Major programmatic thrusts are on Big Data Analytics, Biomedical Informatics and Translational Health Informatics

The curriculum for the B2D2K program includes (optional) bridge, required and elective courses designed to provide specialized training. These are supplemented by participation in seminars, symposia, responsible conduct of research and professional development activities.

Bridge Courses (optional)

Trainees are expected to enter the program with strong undergraduate preparation in quantitative or life sciences disciplines. For life science students, two bridge courses will be offered:

Elements of Algorithmic Thinking

This course provides introduction to computational problem solving and programming. Elements of data structures, algorithms, complexity, programming in python and hands-on data analysis exercises will be taught.

Elements of Statistical Thinking and Data Analysis

This course teaches probability, sampling techniques, data summarization, common sampling distributions, statistical inference and hypothesis testing, regression, non-parametric inference.

Required Courses (12 Credits)

Machine Learning and Predictive Modeling: Statistical and algorithmic models of learning; data representation, feature selection dimensionality reduction; probabilistic generative models (including Bayesian networks, dynamic Bayesian networks, topic models) and kernel methods for clustering, classification and regression; time series analysis. Applications. Practicum.

Data ManagementRelational Databases, RDF and RDFS, OWL and Description Logics, Biomedical Ontologies (GO, ICD-10). Applications. Practicum.

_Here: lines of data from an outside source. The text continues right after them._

section
/-! PROOFS. The obligations of the family 30_encoding. -/

namespace Sys2Proof.Machine

/-- Settles O4, format by format. -/
theorem wellFormedExactlyWhenCheckPasses : Obligations.WellFormedExactlyWhenCheckPasses :=
  wellFormed_iff_check_ok

/-- Settles O9: the slots hold the record's operands, and a bit outside every slot lies in the clear gap. -/
theorem fieldsStandInTheirSlotsAndOtherBitsAreZero : Obligations.FieldsStandInTheirSlotsAndOtherBitsAreZero := by
  intro i h
  obtain ⟨ha, hgap, ho⟩ := slots_of_pack i h
  refine ⟨fun f hf v hv => Option.some.inj ((Instr.value_eq_slice ha ho hf).symm.trans hv), fun k hk hout => ?_⟩
  obtain ⟨hlo, hhi⟩ := Format.mem_gap hk hout
  exact Word.getLsbD_of_slice_eq_zero hgap hlo hhi

/-- Settles O12: in each format the layout's concatenation and the packer's OR are the same sum. -/
theorem layoutTablesAgreeWithThePacker : Obligations.LayoutTablesAgreeWithThePacker := by
  refine ⟨fun i h => ?_, fun i e h => ?_⟩
  · have hwf : i.wellFormed = true := (wellFormed_iff_check_ok i).2 h
    obtain ⟨b, c, ho⟩ | ⟨b, c, d, ho⟩ := ops_of_check_ok h
    · obtain ⟨hf, -⟩ := (check_bc ho).1 h
      simp [encode, hwf, hf, ho, pack_bc h ho, Operands.bc]
    · obtain ⟨hf, -⟩ := (check_bcd ho).1 h
      simp [encode, hwf, hf, ho, pack_bcd h ho, Operands.bcd]
  · have hwf : ¬ i.wellFormed = true := by simp [wellFormed_iff_check_ok, h]
    simp [encode, hwf]

/-- Settles O15: a word decodes exactly when it is produced, and to the record whose packed word it is. -/
theorem producedWordsAreTheImageOfThePacker : Obligations.ProducedWordsAreTheImageOfThePacker := by
  intro w
  refine ⟨by simp only [Word.produced_iff_decodes, decodeWord_eq_record_iff_pack], ?_⟩
  rw [← Bool.not_eq_true, Word.produced_iff_decodes]
  cases decodeWord w <;> simp

/-- Settles O19: a kind's row and the decoder ask the same of field A and of the gap. -/
theorem matchAndMaskDecideTheKind : Obligations.MatchAndMaskDecideTheKind := by
  intro w k
  rw [decodeWord_kind_iff, ← Kind.row_holds_iff]
  constructor
  · rintro ⟨row, hrow, rfl, hw⟩
    rwa [← eq_row_of_mem_opcodeTable hrow]
  · exact fun hw => ⟨k.row, row_mem_opcodeTable k, rfl, hw⟩

end Sys2Proof.Machine
end

section
/-! SUPPORT. The check by its two parts: the shape check alone decides a misshaped record, and the validator reads the
fields in their order, past field A, which no record overflows (R103, R107). -/

namespace Sys2Proof.Machine

/-! One field (R102). -/

theorem overflows_iff_two_pow_le (f : Field) (v : Nat) : overflows f v = true ↔ 2 ^ f.width ≤ v := by
  rw [overflows_iff, Field.max]
  have hpos : 0 < 2 ^ f.width := by positivity
  omega

/-! The shape check first (R110). -/

theorem shapeOk_iff (i : Instr) : shapeOk i = true ↔ i.present = i.kind.shape := by simp [shapeOk]

theorem check_of_shapeOk {i : Instr} (h : shapeOk i = true) : check i = validate i := by simp [check, h]

theorem check_of_misshaped {i : Instr} (h : i.present ≠ i.kind.shape) :
    check i = .err (.malformedRecord i.kind i.present) := by
  rw [check, if_neg (mt (shapeOk_iff i).1 h)]

/-! The range check, field by field (R103). -/

theorem validateFields_cons {i : Instr} {f : Field} {v : Nat} (h : i.value f = some v) (fs : List Field) :
    validateFields i (f :: fs) = if f.max < v then .err (.fieldOverflow f v f.max) else validateFields i fs := by
  simp [validateFields, h]

/-- No record overflows field A: every opcode fits its 5 bits. -/
theorem validateFields_cons_a (i : Instr) (fs : List Field) :
    validateFields i (.a :: fs) = validateFields i fs := by
  have hle : i.kind.opcode ≤ 15 := opcode_le i.kind
  rw [validateFields_cons rfl, if_neg (by rw [max_a]; omega)]

theorem validate_f3 {i : Instr} {b c : Nat} (hf : i.kind.format = .f3) (hb : i.value .b = some b)
    (hc : i.value .c = some c) :
    validate i = if 63 < b then .err (.fieldOverflow .b b 63)
      else if 4294967295 < c then .err (.fieldOverflow .c c 4294967295) else .ok := by
  rw [validate, hf, Format.fields, validateFields_cons_a, validateFields_cons hb, validateFields_cons hc,
    max_b, max_c]
  rfl

theorem validate_f4 {i : Instr} {b c d : Nat} (hf : i.kind.format = .f4) (hb : i.value .b = some b)
    (hc : i.value .c = some c) (hd : i.value .d = some d) :
    validate i = if 63 < b then .err (.fieldOverflow .b b 63)
      else if 4294967295 < c then .err (.fieldOverflow .c c 4294967295)
      else if 4294967295 < d then .err (.fieldOverflow .d d 4294967295) else .ok := by
  rw [validate, hf, Format.fields, validateFields_cons_a, validateFields_cons hb, validateFields_cons hc,
    validateFields_cons hd, max_b, max_c, max_d]
  rfl

/-- What a failing validator reports on a record of its kind's shape: a field that overflows, with its whole value. -/
theorem validate_err {i : Instr} (hs : shapeOk i = true) (h : validate i ≠ .ok) :
    ∃ f v, validate i = .err (.fieldOverflow f v f.max) ∧ i.value f = some v ∧ f.max < v := by
  rw [← check_of_shapeOk hs] at h ⊢
  obtain ⟨e, he⟩ := (check_cases i).resolve_left h
  obtain ⟨-, hne⟩ | ⟨f, v, rfl, -, -, -, hv, hlt⟩ := check_err i e he
  · exact absurd ((shapeOk_iff i).1 hs) hne
  · exact ⟨f, v, he, hv, hlt⟩

end Sys2Proof.Machine
end

section
/-! PROOFS. The obligations of the family 40_validate. -/

namespace Sys2Proof.Machine
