/-! ### Halt, data, illegal words, the cycle -/

theorem test_hlt_short_value :
    (next? (step (st 5 0 false [(5, 23)]))).map (fun t => (t.status, t.pc)) = some (.halted, 6) := by decide
theorem test_dat_runs_as_its_word :
    (next? (exec (.dat 110) (st 1 1 false [(10, 2)]))).map State.acc = some 3 := by decide
theorem test_illegal_400 :
    (next? (step (st 3 0 false [(3, 450)]))).map (fun t => (t.status, t.pc))
      = some (faultAt (.unknownOpcode 450) 3, 4) := by decide
theorem test_illegal_900 : stat (st 3 0 false [(3, 900)]) = some (faultAt (.unknownOpcode 900) 3) := by decide
theorem test_illegal_903 : stat (st 3 0 false [(3, 903)]) = some (faultAt (.unknownOpcode 903) 3) := by decide
theorem test_fetch_from_99 :
    (next? (step (st 99 0 false [(99, 400)]))).map (fun t => (t.status, t.pc))
      = some (faultAt (.invalidState .pc 100) 99, 99) := by decide
theorem test_debug_snapshot :
    (next? (step { State.reset with debug := true })).map (fun t => (t.status, t.pc, t.trace))
      = some (.halted, 1, [State.reset.snapshot]) := by decide
theorem test_fault_codes :
    (FaultKind.unknownOpcode 400).code = 1 ∧ (FaultKind.invalidState .pc 100).code = 2 ∧
    FaultKind.inputError.code = 3 ∧ (FaultKind.imageInvalid []).code = 4 := by decide
theorem test_placed_word_is_fetched :
    decodeTableWord 16 901 = some .inp ∧ (State.reset.withFetchWord 16 901).fetchWord = 901 := by decide

/-! ### Load (95_test_vectors.md "Image load") and assembler (W1, W3, "Assembler") -/

theorem test_boot_empty_is_reset : State.boot [] false [] = State.reset := by decide
theorem test_load_one : (State.boot [901] false []).mem = [(0, 901)] := by decide
theorem test_load_bad_value :
    (State.boot [0, 1000] false []).status =
      .faulted { kind := .imageInvalid [0, 1000], fetchAddr := none } := by decide
theorem test_load_too_long : (State.boot (List.replicate 101 0) false []).status ≠ .running := by decide
theorem test_assemble_w1 :
    compileLines [("TESTLABEL", 87)] 0
      [["ADD", "10"], ["SUB", "TESTLABEL"], ["INP"], ["HLT"], ["DAT"], ["DAT", "23"]]
      = .ok [110, 287, 901, 0, 0, 23] := by rfl
theorem test_assemble_w3 :
    compileLine [] 0 ["ADD", "100"] = .error (.syntaxError 0 .invalidArgument) := by rfl
theorem test_assemble_arity :
    compileLine [] 0 ["ADD"] = .error (.syntaxError 0 .wrongNumberOfArguments) ∧
    compileLine [] 0 ["ADD", "10", "20"] = .error (.syntaxError 0 .tooManyTokens) ∧
    compileLine [] 0 ["INP", "5"] = .error (.syntaxError 0 .unexpectedArgument) ∧
    compileLine [] 0 ["DAT", "1000"] = .error (.syntaxError 0 .invalidArgument) := ⟨rfl, rfl, rfl, rfl⟩
theorem test_assemble_references :
    compileLine [] 0 ["ADD", "X"] = .error (.unresolvedReference 0 "X") ∧
    compileLine [] 0 ["ADD", "007"] = .ok 107 ∧
    assemble [["A", "B"]] = .error (.syntaxError 0 .unknownMnemonic) := ⟨rfl, rfl, rfl⟩
theorem test_assemble_labels :
    assemble [["LOOP", "LDA", "7"], ["BRA", "LOOP"], [], ["X"]] = .ok [507, 600, 0, 0] := by rfl

/-! ### Witnesses: the hypotheses of the obligations can be met, each clause at a boundary -/

theorem witness_DecoderFollowsTheDigits :
    (99 : Addr).val = (899 : Word).val % 100 ∧ illegalWord 400 ∧ illegalWord 499 ∧ illegalWord 900 ∧
    illegalWord 903 ∧ illegalWord 999 := by decide

theorem witness_DecodeInvertsGeneration :
    (Instr.illegal400to499 499).wellFormed = true ∧ (∀ v, Instr.illegal400to499 499 ≠ .dat v) ∧
    isMnemonic "BRP" = true ∧ "BRP" ≠ "DAT" ∧ validate 0 "BRP" (some 99) = .ok (.brp 99) :=
  ⟨by decide, by simp, by decide, by decide, rfl⟩

theorem witness_LongWordsHaveOneSpelling :
    100 ≤ (100 : Word).val ∧ decodeWord 100 = decodeWord 100 ∧ 100 ≤ (999 : Word).val := by decide

theorem witness_EveryWordDecodesWellFormed :
    decodeWord 499 = .illegal400to499 499 ∧ decodeWord 900 = .illegal900 ∧
    decodeWord 999 = .illegal903to999 999 ∧ illegalWord 903 ∧ ¬ illegalWord 902 := by decide

theorem witness_BootLoadsAFittingImage :
    (List.replicate 100 (999 : Int)).length ≤ 100 ∧ ∀ v ∈ List.replicate 100 (999 : Int), 0 ≤ v ∧ v ≤ 999 := by
  decide

theorem witness_BadImageNeverRuns :
    100 < (List.replicate 101 (0 : Int)).length ∧ ∃ v ∈ [(0 : Int), 1000], v < 0 ∨ 999 < v := by decide

theorem witness_BulkWriteIsAllOrNothing :
    (∃ v ∈ [(0 : Int), -1], v < 0 ∨ 999 < v) ∧
    (∃ t, exec (.sta 99) (st 1 7 false [(98, 5)]) = .next t) ∧ Instr.sta 99 ≠ .sta 98 ∧
    (∀ v, Instr.sta 99 = .dat v → decodeWord v ≠ .sta 98) ∧
    (∃ t, exec (.dat 399) (st 1 7 false [(98, 5)]) = .next t) ∧ Instr.dat 399 ≠ .sta 98 ∧
    (∀ v, Instr.dat 399 = .dat v → decodeWord v ≠ .sta 98) :=
  ⟨by decide, ⟨_, rfl⟩, by decide, fun v h => (by cases h), ⟨_, rfl⟩, by decide,
    fun v h => (by cases h; decide)⟩

/-- The last address a step can fetch from. -/
theorem witness_StepRunsTheDecodedInstruction :
    (st 98 0 false []).AtFetch ∧ (99 : Addr).val = (st 98 0 false []).pc.val + 1 :=
  ⟨⟨rfl, rfl, by decide⟩, rfl⟩

theorem witness_TheAdvanceComesFirst :
    (st 98 0 false [(98, 699)]).AtFetch ∧ (99 : Addr).val = (st 98 0 false [(98, 699)]).pc.val + 1 ∧
    decodeWord ((st 98 0 false [(98, 699)]).mem.read 98) = .bra 99 ∧
    decodeWord ((st 98 0 false [(98, 700)]).mem.read 98) = .brz 0 ∧
    decodeWord ((st 98 0 false [(98, 899)]).mem.read 98) = .brp 99 :=
  ⟨⟨rfl, rfl, by decide⟩, rfl, by decide, by decide, by decide⟩
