/-- R196, an inference the spec marks as its own (from R197 and R122), for every well-formed configuration with deg f ≥ 1 and g ≠ 0: ASSEMBLE accepts, its telegram has remainder g by fg,
it passes GCHECK, and its syndrome is g mod f. -/
def Obligations.AssembledTelegramPassesGcheck : Prop :=
  ∀ (c : Config) (f : Fmt) (s : State), c.WellFormed → 2 ≤ c.fPoly f → c.gPoly f ≠ 0 →
    (c.gPoly f).log2 < (c.fgPoly f).log2 ∧ ∃ t u v, assembleBody c f s = .ok t ∧
      polyMod (telPoly f t.tel) (c.fgPoly f) = (c.gPoly f, false) ∧
      gcheckBody c f t = .ok u ∧ u.rem = 0 ∧
      fsyndBody c f t = .ok v ∧ v.synd.toNat = (polyMod (c.gPoly f) (c.fPoly f)).1

/-- S1, for every well-formed configuration in which deg f ≥ 1, g ≠ 0, and the syndrome index sends g mod f to shift 0 (the
r = 0 case of R11): the encoder builds a telegram for every payload and SB, and DECODE of it, right-aligned, gives the payload
back. -/
def Obligations.BuiltTelegramDecodes : Prop :=
  ∀ (c : Config) (f : Fmt) (s : State), c.WellFormed → 2 ≤ c.fPoly f → c.gPoly f ≠ 0 →
    (f = .long → (polyMod (c.gPoly f) (c.fPoly f)).1 ≠ 0) →
    c.synIdx f (BitVec.ofNat 16 (polyMod (c.gPoly f) (c.fPoly f)).1) = some 0 →
    ∃ t, Builds c f s t ∧ ∀ d : State, SelectsFormat f d.inLen →
      (∀ j < f.N, bitAt d.ibuf (1024 - f.N + j) = bitAt t.tel j) →
      ∃ v, decodeBody c d = .ok v ∧ DecodedAs f s t v 0 false

/-- R166, R167 under the cyclic properties of R11: a telegram read from r bits further on decodes all the same, realigned by
(N − r) mod N. -/
def Obligations.RotatedTelegramDecodes : Prop :=
  ∀ (c : Config) (f : Fmt) (s : State) (r : Nat), c.WellFormed → 2 ≤ c.fPoly f → c.gPoly f ≠ 0 → r < f.N →
    (∃ q, clmul q (c.gPoly f) = 2 ^ f.N ^^^ 1) → (∃ q, clmul q (c.fPoly f) = 2 ^ f.N ^^^ 1) →
    (f = .long → (polyMod (c.gPoly f <<< r) (c.fPoly f)).1 ≠ 0) →
    c.synIdx f (BitVec.ofNat 16 (polyMod (c.gPoly f <<< r) (c.fPoly f)).1) = some ((f.N - r) % f.N) →
    ∃ t, Builds c f s t ∧ ∀ d : State, SelectsFormat f d.inLen →
      (∀ j < f.N, bitAt d.ibuf (1024 - f.N + j) = bitAt t.tel ((j + r) % f.N)) →
      ∃ v, decodeBody c d = .ok v ∧ DecodedAs f s t v ((f.N - r) % f.N) false

/-- S5 (R160, R171), where f and g divide the word of N ones: the complement of a telegram decodes to the same payload, after
one inversion. -/
def Obligations.InvertedTelegramDecodes : Prop :=
  ∀ (c : Config) (f : Fmt) (s : State), c.WellFormed → 2 ≤ c.fPoly f → c.gPoly f ≠ 0 →
    (∃ q, clmul q (c.gPoly f) = 2 ^ f.N - 1) → (∃ q, clmul q (c.fPoly f) = 2 ^ f.N - 1) →
    (f = .long → (polyMod (c.gPoly f) (c.fPoly f)).1 ≠ 0) →
    c.synIdx f (BitVec.ofNat 16 (polyMod (c.gPoly f) (c.fPoly f)).1) = some 0 →
    ∃ t, Builds c f s t ∧ ∀ d : State, SelectsFormat f d.inLen →
      (∀ j < f.N, bitAt d.ibuf (1024 - f.N + j) = !bitAt t.tel j) →
      ∃ v, decodeBody c d = .ok v ∧ DecodedAs f s t v 0 true

/-! ### The port -/

/-- After reset every register and buffer word reads as the reset table says: ID its constant, ESB_STEP 1, all else 0 (R271,
R35). -/
def Obligations.ResetReadsAsTable : Prop :=
  ∀ off, readLocation (locate off) State.reset = if off = 0x000 then 0x45424331 else if off = 0x030 then 1 else 0

/-- R75: how the words of the buffers hold their bits, read and written, and that a buffer write changes no other location. -/
def Obligations.BufferWordsHoldStringBits : Prop :=
  (∀ b s w k, w < PortBuf.words b → k < 32 → (readLocation (locate (b.offset + 4 * w)) s).getLsbD (31 - k) =
    (decide (32 * w + k < bufLength b) && bufBit b s (32 * w + k))) ∧
  ∀ (s : State) b w v, s.busy = false → b ∈ [PortBuf.ubuf, .tel, .wbuf, .pbuf] → w < PortBuf.words b →
    (∀ i < bufLength b, bufBit b (memWrite (b.offset + 4 * w) v s) i =
      if i / 32 = w then v.getLsbD (31 - i % 32) else bufBit b s i) ∧
    ∀ off, off % 4 = 0 → off ≠ b.offset + 4 * w →
      readLocation (locate off) (memWrite (b.offset + 4 * w) v s) = readLocation (locate off) s

/-- R76 (with R41): a push keeps the last 1024 bits and counts the digits, saturating; IN_WORD pushes its eight digits in
order. -/
def Obligations.PushesKeepInputTail : Prop :=
  ∀ (s : State) v, s.busy = false →
    (∃ x, memWrite 0x020 v s = { s with ibuf := x, inLen := BitVec.ofNat 16 (min (s.inLen.toNat + 1) 65535) } ∧
      ∀ i < 1024, bitAt x i = if i < 1020 then bitAt s.ibuf (i + 4) else v.getLsbD (1023 - i)) ∧
    (∃ x, memWrite 0x024 v s = { s with ibuf := x, inLen := BitVec.ofNat 16 (min (s.inLen.toNat + 8) 65535) } ∧
      ∀ i < 1024, bitAt x i = if i < 992 then bitAt s.ibuf (i + 32) else v.getLsbD (1023 - i))

/-- R80: a write to CMD is accepted, aborts, or is dropped. The command's latency is the model's free value (log entry 4). -/
def Obligations.CmdWriteHasThreeEffects : Prop :=
  ∀ (s : State) w,
    (s.busy = false → ∃ l, memWrite 0x00C w s = { s with
      cmd := w, pend := some w, busy := true, done := false, latency := l, accepted := s.accepted + 1 }) ∧
    (s.busy = true → w = 0x01000000 → memWrite 0x00C w s = afterSreset s) ∧
    (s.busy = true → w ≠ 0x01000000 → memWrite 0x00C w s = { s with werr := true })

/-- R280: what a write does while BUSY = 1. -/
def Obligations.BusyWritesFollowProtocol : Prop :=
  ∀ (s : State) off v, s.busy = true → off % 4 = 0 → off < 0x1000 →
    (off = 0x004 → memWrite off v s = { s with ie := v.getLsbD 0 }) ∧
    (off = 0x008 → memWrite off v s =
      { s with done := s.done && !v.getLsbD 1, werr := s.werr && !v.getLsbD 3 }) ∧
    (off = 0x00C → memWrite off v s = if v = 0x01000000 then afterSreset s else { s with werr := true }) ∧
    (GuardedOffset off → memWrite off v s = { s with werr := true }) ∧
    (off ≠ 0x004 → off ≠ 0x008 → off ≠ 0x00C → ¬GuardedOffset off → memWrite off v s = s)

/-- R282: while BUSY = 1 a read of ID, CTRL, STATUS or CMD answers its value, and no read changes any state of the block. -/
def Obligations.BusyReadsAnswerFourRegisters : Prop :=
  ∀ s : State, s.busy = true →
    memRead 0x000 s = { s with responses := 0x45424331 :: s.responses } ∧
    memRead 0x004 s = { s with responses := (if s.ie then 1 else 0) :: s.responses } ∧
    memRead 0x008 s = { s with responses := statusWord s :: s.responses } ∧
    memRead 0x00C s = { s with responses := s.cmd :: s.responses } ∧
    ∀ off, ∃ a n, memRead off s = { s with responses := a :: s.responses, busyReads := n }

/-- STATUS, RESULT, SEQ and FORMAT as the port shows them, bit by bit and by number (R37, R39, R33, R40), with the codes of the
states (R34) and of the results (R241) written out, and what a write stores to FORMAT. -/
def Obligations.StatusAndResultImages : Prop :=
  (∀ (s : State) (k : Nat),
    (statusWord s).getLsbD k =
      (if k = 0 then s.busy else if k = 1 then s.done else if k = 2 then decide (s.resultCode ≠ .ok)
        else if k = 3 then s.werr else if k = 4 then s.invused else false)) ∧
  (∀ s : State, (resultWord s).toNat = stateNumber s.resultStage * 256 + resultNumber s.resultCode) ∧
  (∀ s : State, (readLocation (locate 0x014) s).toNat = stateNumber s.seq) ∧
  (∀ s : State, (readLocation (locate 0x018) s).toNat = formatNumber s.format) ∧
  ∀ (s : State) v, s.busy = false → formatNumber (memWrite 0x018 v s).format = if v.toNat % 4 = 3 then 0 else v.toNat % 4

/-- What the port does while BUSY = 0, apart from the buffers, the pushes and CMD, which have statements of their own. Reads: every
read answers its location's value (R71) and changes nothing else; what each register reads as (R32, R35-R53), and that an unmapped
word reads 0 (R74). Writes: CTRL (R36), STATUS by ones (R37), FORMAT with 3 as NONE (R40), the start registers (R42); a write of
any other location is ignored, busy or not (R72, R74, R280). -/
def Obligations.IdlePortReadsAndWrites : Prop :=
  (∀ (s : State) off, s.busy = false →
    memRead off s = { s with responses := readLocation (locate off) s :: s.responses }) ∧
  (∀ s : State, RegistersRead s ∧ ∀ off, UnmappedOffset off → readLocation (locate off) s = 0) ∧
  (∀ (s : State) v, s.busy = false →
    memWrite 0x004 v s = { s with ie := v.getLsbD 0 } ∧
    memWrite 0x008 v s = { s with done := s.done && !v.getLsbD 1, werr := s.werr && !v.getLsbD 3 } ∧
    memWrite 0x018 v s = { s with
      format := if v.toNat % 4 = 1 then some .short else if v.toNat % 4 = 2 then some .long else none } ∧
    memWrite 0x028 v s = { s with sbStart := BitVec.ofNat 12 v.toNat } ∧
    memWrite 0x02C v s = { s with esbStart := BitVec.ofNat 10 v.toNat } ∧
    memWrite 0x030 v s = { s with esbStep := BitVec.ofNat 10 v.toNat }) ∧
  ∀ (s : State) off v, ReadOnlyOffset off ∨ UnmappedOffset off → memWrite off v s = s
end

Data Privacy: Statistical methods for data privacy, confidentiality, and disclosure limitation, computational methods (differential privacy, cryptography, k-anonymity), Privacy-preserving data analytics. Applications. Practicum.

Big Data Analytics: Data analytics at scale. Hadoop, MapReduce, Scala, Spark and other tools for Big Data analytics at scale. Practicum.    


Recommended Biomedical and Life Sciences Electives (9 credits):

B2D2K trainees will select 3 Biomedical and Life Sciences electives based on their research interests and recommendations from their co-major professors and thesis committee. Examples include: Genomics, Foundations in Data Driven Life Sciences, Statistical Analysis of Genomic Data, Systems Biology and Networks, Functional Genomics, Applied Bioinformatics; Human Development Across the Lifespan Biological Systems in Developmental Context; Human Development Intervention; Design and Evaluation of Prevention and Health Promotion Programs; Best Practices in Preventive Intervention; Multivariate Study of Change and Human Development; Methods of Statistical Analysis in Human Development; Strategies for Data Analysis in Developmental Research; Measurement in Human Development; Social Epidemiology; Observational Methodologies for Development; Dynamical Systems Analysis for Behavioral Sciences;  Person-specific data analysis.

Recommended Advanced Data Sciences Electives (9 Credits)

Upon completion of the Core coursework, B2D2K trainees will select 3 Advanced Data Sciences electives based on their research interests and recommendations from their co-major professors and thesis committee. Examples include: Principles of Artificial Intelligence, Data Mining, Causal Inference, Advanced Data Mining, Network Analytics, Advanced Network Analytics, Linear Regression Methods, Design & Analysis of Experiments, Analysis of Discrete Data, Applied Time Series Analysis, Longitudinal Data Analysis, Spatial Data Analysis, Visual Analytics, Optimization for Machine Learning, Information Retrieval and Search, Statistical Inference, Nonparametric and Semiparametric Models, Multivariate Analysis, Feature Screening and Selection, Latent Class Analysis, Longitudinal Structural Equation Modeling, Parallel Computing, Advanced Topics in Data Sciences.

Modular Short Courses on Experimental and Computational Techniques:

B2D2K fellows can choose from optional short modules on specific experimental or computational techniques (e.g., Molecular Biology Techniques, Statistical Methods, Programming (e.g., R, Python), High Performance Computing, etc. These are hands-on introductions to the use of specific techniques in a laboratory setting.